Use Cases¶
Fraud prevention¶
Identity fraud is becoming increasingly prevalent in the digital world. The security of companies and their users needs to adopt measures to detect these attacks and threats.
A common type of fraud is the attempt to register multiple times with different identities for a given service (i.e. opening banking accounts, insurance policies, etc.). In these frauudlent cases, it is common to provide fake documentation in which the data has been manipulated (name, surname, etc.) but not the picture as that would be detected by the staff in charge of the onboarding (a.k.a subject registration). By simply taking a picture of such documentation, and thanks to dasFaceBond, that picture could be used to check whether or not the database of subjects already includes a subject with the same face regardless of the data provided in the past or the present. Getting this confirmation in a matter of seconds becomes critical to avoid providing the mentioned service to the potential fraudster. Lastly, raising the alert of a potential fraud attempt would allow the user to put the necessary additionally measurements to prevent the subject to perform new fraudulent activities in the future.

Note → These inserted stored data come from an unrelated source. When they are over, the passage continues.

/-- VATOM.WG.MIN (R362). -/
def execVatomWgMin (d a b : BitVec 7) (s : State) : Host.Outcome State Fault Refusal :=
  vectorAtom (.vatomWgMin d a b) .min d a b s

/-- VATOM.WG.MAX (R362). -/
def execVatomWgMax (d a b : BitVec 7) (s : State) : Host.Outcome State Fault Refusal :=
  vectorAtom (.vatomWgMax d a b) .max d a b s

/-- VATOM.WG.AND (R362). -/
def execVatomWgAnd (d a b : BitVec 7) (s : State) : Host.Outcome State Fault Refusal :=
  vectorAtom (.vatomWgAnd d a b) .and d a b s

/-- VATOM.WG.OR (R362). -/
def execVatomWgOr (d a b : BitVec 7) (s : State) : Host.Outcome State Fault Refusal :=
  vectorAtom (.vatomWgOr d a b) .or d a b s

/-- VATOM.WG.XOR (R362). -/
def execVatomWgXor (d a b : BitVec 7) (s : State) : Host.Outcome State Fault Refusal :=
  vectorAtom (.vatomWgXor d a b) .xor d a b s

/-- VATOM.WG.XCHG (R362). -/
def execVatomWgXchg (d a b : BitVec 7) (s : State) : Host.Outcome State Fault Refusal :=
  vectorAtom (.vatomWgXchg d a b) .xchg d a b s

/-- VATOM.WG.CAS (R362). -/
def execVatomWgCas (d a b : BitVec 7) (s : State) : Host.Outcome State Fault Refusal :=
  vectorAtom (.vatomWgCas d a b) .cas d a b s

/-- VLDA.DIE (R369). -/
def execVldaDie (d a b : BitVec 7) (s : State) : Host.Outcome State Fault Refusal :=
  vectorLoad (.vldaDie d a b) 4 (some .die) d a b s

/-- VSTR.DIE (R380). -/
def execVstrDie (d a b : BitVec 7) (s : State) : Host.Outcome State Fault Refusal :=
  vectorStore (.vstrDie d a b) 4 (some .die) d a b s

/-- VATOM.DIE.ADD (R362). -/
def execVatomDieAdd (d a b : BitVec 7) (s : State) : Host.Outcome State Fault Refusal :=
  vectorAtom (.vatomDieAdd d a b) .add d a b s

/-- VATOM.DIE.MIN (R362). -/
def execVatomDieMin (d a b : BitVec 7) (s : State) : Host.Outcome State Fault Refusal :=
  vectorAtom (.vatomDieMin d a b) .min d a b s

/-- VATOM.DIE.MAX (R362). -/
def execVatomDieMax (d a b : BitVec 7) (s : State) : Host.Outcome State Fault Refusal :=
  vectorAtom (.vatomDieMax d a b) .max d a b s

/-- VATOM.DIE.AND (R362). -/
def execVatomDieAnd (d a b : BitVec 7) (s : State) : Host.Outcome State Fault Refusal :=
  vectorAtom (.vatomDieAnd d a b) .and d a b s

/-- VATOM.DIE.OR (R362). -/
def execVatomDieOr (d a b : BitVec 7) (s : State) : Host.Outcome State Fault Refusal :=
  vectorAtom (.vatomDieOr d a b) .or d a b s

/-- VATOM.DIE.XOR (R362). -/
def execVatomDieXor (d a b : BitVec 7) (s : State) : Host.Outcome State Fault Refusal :=
  vectorAtom (.vatomDieXor d a b) .xor d a b s

/-- VATOM.DIE.XCHG (R362). -/
def execVatomDieXchg (d a b : BitVec 7) (s : State) : Host.Outcome State Fault Refusal :=
  vectorAtom (.vatomDieXchg d a b) .xchg d a b s

/-- VATOM.DIE.CAS (R362). -/
def execVatomDieCas (d a b : BitVec 7) (s : State) : Host.Outcome State Fault Refusal :=
  vectorAtom (.vatomDieCas d a b) .cas d a b s

/-- VLDA.PKG (R369). -/
def execVldaPkg (d a b : BitVec 7) (s : State) : Host.Outcome State Fault Refusal :=
  vectorLoad (.vldaPkg d a b) 4 (some .pkg) d a b s

/-- VSTR.PKG (R380). -/
def execVstrPkg (d a b : BitVec 7) (s : State) : Host.Outcome State Fault Refusal :=
  vectorStore (.vstrPkg d a b) 4 (some .pkg) d a b s

/-- VATOM.PKG.ADD (R362). -/
def execVatomPkgAdd (d a b : BitVec 7) (s : State) : Host.Outcome State Fault Refusal :=
  vectorAtom (.vatomPkgAdd d a b) .add d a b s

/-- VATOM.PKG.MIN (R362). -/
def execVatomPkgMin (d a b : BitVec 7) (s : State) : Host.Outcome State Fault Refusal :=
  vectorAtom (.vatomPkgMin d a b) .min d a b s

/-- VATOM.PKG.MAX (R362). -/
def execVatomPkgMax (d a b : BitVec 7) (s : State) : Host.Outcome State Fault Refusal :=
  vectorAtom (.vatomPkgMax d a b) .max d a b s

/-- VATOM.PKG.AND (R362). -/
def execVatomPkgAnd (d a b : BitVec 7) (s : State) : Host.Outcome State Fault Refusal :=
  vectorAtom (.vatomPkgAnd d a b) .and d a b s

/-- VATOM.PKG.OR (R362). -/
def execVatomPkgOr (d a b : BitVec 7) (s : State) : Host.Outcome State Fault Refusal :=
  vectorAtom (.vatomPkgOr d a b) .or d a b s

/-- VATOM.PKG.XOR (R362). -/
def execVatomPkgXor (d a b : BitVec 7) (s : State) : Host.Outcome State Fault Refusal :=
  vectorAtom (.vatomPkgXor d a b) .xor d a b s

/-- VATOM.PKG.XCHG (R362). -/
def execVatomPkgXchg (d a b : BitVec 7) (s : State) : Host.Outcome State Fault Refusal :=
  vectorAtom (.vatomPkgXchg d a b) .xchg d a b s

/-- VATOM.PKG.CAS (R362). -/
def execVatomPkgCas (d a b : BitVec 7) (s : State) : Host.Outcome State Fault Refusal :=
  vectorAtom (.vatomPkgCas d a b) .cas d a b s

- Forensic search of subjects based on photographs on the database of the solution.
- Search for duplicate identities in a database of facial images. This makes it possible to identify people with different identities who are really the same person.
Further details of usage are available in the user's guide.
Deduplication¶
Another use case in which a 1:N type of comparison (1:N stands for a one voice sample to be compared with N voiceprints) and the so-called 'clusterization' (to group the current records of a database by subject) allows to detect of duplicated entries in the database. This could be very useful for instance when there are legacy databases that need to be merged (for instance in a fusion of two Banking entities) and having the same subjects registered in both databases is something that may arise. Ideally, in the merged database, each subject should appear only once with the historical data of each database merged into one single register, but this may turn out to be difficult sometimes if the metadata of the register is not identical. Thanks to clusterization, duplicate entries can be easily found, allowing to implementation of a mechanism to detect these cases and to put in place adequate procedures.